Katz only does so after first clarifying with the reader what exactly sampling is.  This definition has been found in the majority of the sources, but none went on to detail the legal issues as well as Katz.  He also goes on to explore the question of originality and immorality in terms of remixing and sampling.  Nevertheless, his case studies have proven most useful in determining the full extensions of digital sampling in music and his insight into its effect on music today.  He also lightly touches on the various effects parodies have upon the original work, if any, and acknowledges the complexities within the industry when it comes to approval for such works.  This book could possibly be the best source found thus far, seeing as it is not overly specific in its subject matter, yet it explores enough topics in a reasonable level of detail to be reliable. 

 

Lee Marshall, co-editor of the very first source, "Music and Copyright – Second Edition," authors this work of similar form but on a slightly different subject.  The strictness of copyright law in terms of music is once again revisited but is no longer commented on as either fostering or inhibiting creativity in the industry.  Lee more explicitly lays out the fundamentals of copyright law, especially when it applies to bootlegging and piracy, and he broadens the discussion outside of the United States to international copyright law. 

            Prior to his outline of the bootlegging/piracy portion of the industry, Marshall itemizes the four main copyright issues in music.  The first two he identifies as the copyright of the original work itself: song and lyrics.  Beyond that, he clarifies the issue of copyright of the recording and who often owns the rights to a song produced in a studio.  Lastly, he outlines the details of copyright it terms of the performance and the differing stipulations both in the United States and abroad.  Marshall then asserts that the main concerns over performers’ rights stem from issues regarding bootlegging, and he goes on to explain the complicated laws concerning it. 

            Bootlegging and piracy are two of the main portions of copyright law that are most closely related to, if not directly cited in, cases involving digital sampling.  By referencing Marshall’s comprehensive look at copyright law as it pertains to bootlegging, I can not only ascertain for myself whether or not a particular usage is acceptable or not, but I can also refer to the various case studies employed by Marshall if unsure.  In writing this final essay, Marshall’s detailed work on bootlegging and piracy in terms of copyright law has certainly been a valuable source to cite.

 

An academic journal from Columbia University, this source is the first on the list to fully support the other side of the argument between song samplers and those being sampled.  McGiverin begins the journal by arguing for the musician’s rights to be compensated for any and all portions of his work that are reproduced in another work.  He then goes on to divide his work into three main portions: the first of which describes sampling and its implications in the music industry, the second applies the 1976 Copyright Act to sampling from phonorecords, and finally the third investigates state common law and rights of publicity in terms of musicians’ control over their original work. 

            A source of this nature is essential for any paper analyzing the issue of sampling in the music industry, seeing as it provides the exact counter-argument of a few of the sources found.  McGiverin continues to refer to an artist’s sampled work as his or her “auditory identity,” giving great importance to the underlying bass lines and riffs that make up the background of a performance.  In doing so, he asserts the value of these otherwise-overlooked aspects of a work.  Seeing that they are often the portion involved in the sampling, they should be given greater significance and, as McGiverin believes, the original artist should be compensated for their use. 

            As mentioned above, this source is arguably the most important, simply because of the point of view that it represents.  Although this paper has been unbiased in theory, the majority of the sources were all either neutral or in support of one side of the argument.  By providing an intelligent and fresh insight into this half of the issue, this source is one of a few to complete the perspective in order to find a well-informed answer to the question concerning the limits and merits of digital sampling in the music industry. 

            This is a long essay about corporate power in the music industry.

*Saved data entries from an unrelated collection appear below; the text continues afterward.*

-- ==== Sys2Proof/Certificates/Slice0/Obligations.lean ====
section
/-! DEFINITION. The statements for the provers. Each docstring says what is stated and names the rules of spec/ it rests on.
`Completes c s P` says that the command answers a next state, of which P holds. -/

open Sys2Proof Sys2Proof.Machine

/-- The command completes: it answers a next state, and `P` holds of that state. -/
def Sys2Proof.Machine.Completes (c : Instr) (s : State) (P : State → Prop) : Prop := ∃ t, exec c s = .next t ∧ P t

/-- Every register but those listed reads as before. -/
def Sys2Proof.Machine.RegsBut (offs : List Nat) (s t : State) : Prop := ∀ o, o ∉ offs → t.reg o = s.reg o

/-- Every byte of device memory, control SRAM and host memory reads as before. -/
def Sys2Proof.Machine.MemSame (s t : State) : Prop :=
  ∀ a, rd8 t.hbm a = rd8 s.hbm a ∧ rd8 t.csram a = rd8 s.csram a ∧ rd8 t.host a = rd8 s.host a

/-- Master m, of 8 to 10, is granted at once at a target of the control fabric: the target is free, no master of class 0 or 1 waits
there, and m waits nowhere. -/
def Sys2Proof.Machine.FabQuiet (s : State) (m target : Nat) : Prop := s.fabOpen m target = true

/-- Nothing changes but what the fabric keeps of its grants. -/
def Sys2Proof.Machine.GrantOnly (s t : State) : Prop :=
  { t with xbr := s.xbr } = s ∧ t.xbr.waiting = s.xbr.waiting ∧ t.xbr.granted = s.xbr.granted

/-- A request joins those that wait for their grant, and nothing else changes. -/
def Sys2Proof.Machine.Asked (s t : State) (r : FabReq) : Prop := t = { s with xbr := { s.xbr with waiting := s.xbr.waiting ++ [r] } }

/-- An event published on channel c: on its way, where the channel's group is enabled. -/
def Sys2Proof.Machine.Published (s t : State) (c : Nat) : Prop := s.rb 0x200030 (c / 8) = true → ∃ h, (c, h) ∈ t.bcn.flight

/-- A 32-bit counter adds n, and saturates. -/
def Sys2Proof.Machine.Counted (s t : State) (off n : Nat) : Prop := (t.reg off).toNat = min ((s.reg off).toNat + n) 0xFFFFFFFF

/-- What a compare shows that has been judged, with `tgt` its target, and FIRED and MISSED as they stood. -/
def Sys2Proof.Machine.CmpShows (s t : State) (i : Nat) (tgt : W32) (fired missed : Bool) : Prop :=
  let o := oCmp i
  let p := if (s.reg (o + 4)).toNat < 2 ^ 31 then (s.reg (o + 4)).toNat else 0
  let d := (tgt - s.ns).toNat
  (d = 0 → t.rb (o + 8) 0 = true ∧ t.rb (o + 8) 1 = missed ∧ Published s t i ∧
    t.rb (o + 8) 31 = decide (p ≠ 0) ∧ t.reg o = tgt + lo32 p) ∧
  (1 ≤ d → d < 2 ^ 31 → t.rb (o + 8) 0 = fired ∧ t.rb (o + 8) 1 = missed ∧ t.rb (o + 8) 31 = true ∧ t.reg o = tgt) ∧
  (2 ^ 31 ≤ d → t.rb (o + 8) 0 = fired ∧ t.rb (o + 8) 1 = true ∧ t.rb (o + 8) 31 = decide (p ≠ 0) ∧
    (p = 0 → t.reg o = tgt) ∧
    (p ≠ 0 → ∃ m, t.reg o = tgt + lo32 (m * p) ∧ 1 ≤ t.cmpDist i ∧ t.cmpDist i < 2 ^ 31 ∧ ∀ j < m,
      ¬ (1 ≤ (tgt + lo32 (j * p) - s.ns).toNat ∧ (tgt + lo32 (j * p) - s.ns).toNat < 2 ^ 31)))

/-- A compare judged at an arming: nothing but it changes, and an event is published only where it fires. -/
def Sys2Proof.Machine.CmpJudged (s t : State) (i : Nat) (tgt : W32) (fired missed : Bool) : Prop :=
  RegsBut [oCmp i, oCmp i + 8, 0x200040] s t ∧ CmpShows s t i tgt fired missed ∧ (tgt ≠ s.ns → t.bcn = s.bcn)

/-- The commands waiting, and the fuses, are as before. -/
def Sys2Proof.Machine.Apart (s t : State) : Prop := t.pending = s.pending ∧ t.fuse = s.fuse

The argument is that cross-ownership in the media tends to reduce competition and increases profits, in turn, forcing music production to become increasingly uniform and profit driven, and harming artistic expression. It has descriptions of corporate sponsorship, and the loss of diversity. The next section is about Clear Channel Communications, and how the consolidation takes away jobs, excludes a large variety of music, and provides listeners with a biased source of information. Next, is the analysis of a recent hit, which examines the predetermined song structure which results in homogenized music and play lists, this is called the sound of corporate music. The conclusion suggests that a number of musicians would prefer to circumvent the bureaucratic systems of the industry, and that in order to preserve the artists ability to express sometimes controversial and diverse views, that musicians and the population at large would prefer legislation that moves away from monopolies.

 

            This article is relevant to my research in finding out why copyright holders are willing to waive some of their copyright in such cases as MP3 blogs, which often involve unauthorized downloading of copyrighted work. In the conclusion of the article, it suggests that a majority of musicians are not so upset about free downloads and many who are independently minded, support distribution systems that are not connected with the industry devotion to profit. Some artists who want to make more controversial material release it for free on the internet. It also suggests that this is a reaction to media consolidation, and provides some argument that more copyright control leads to the growth of monopolies, and the limiting of new technology and expression.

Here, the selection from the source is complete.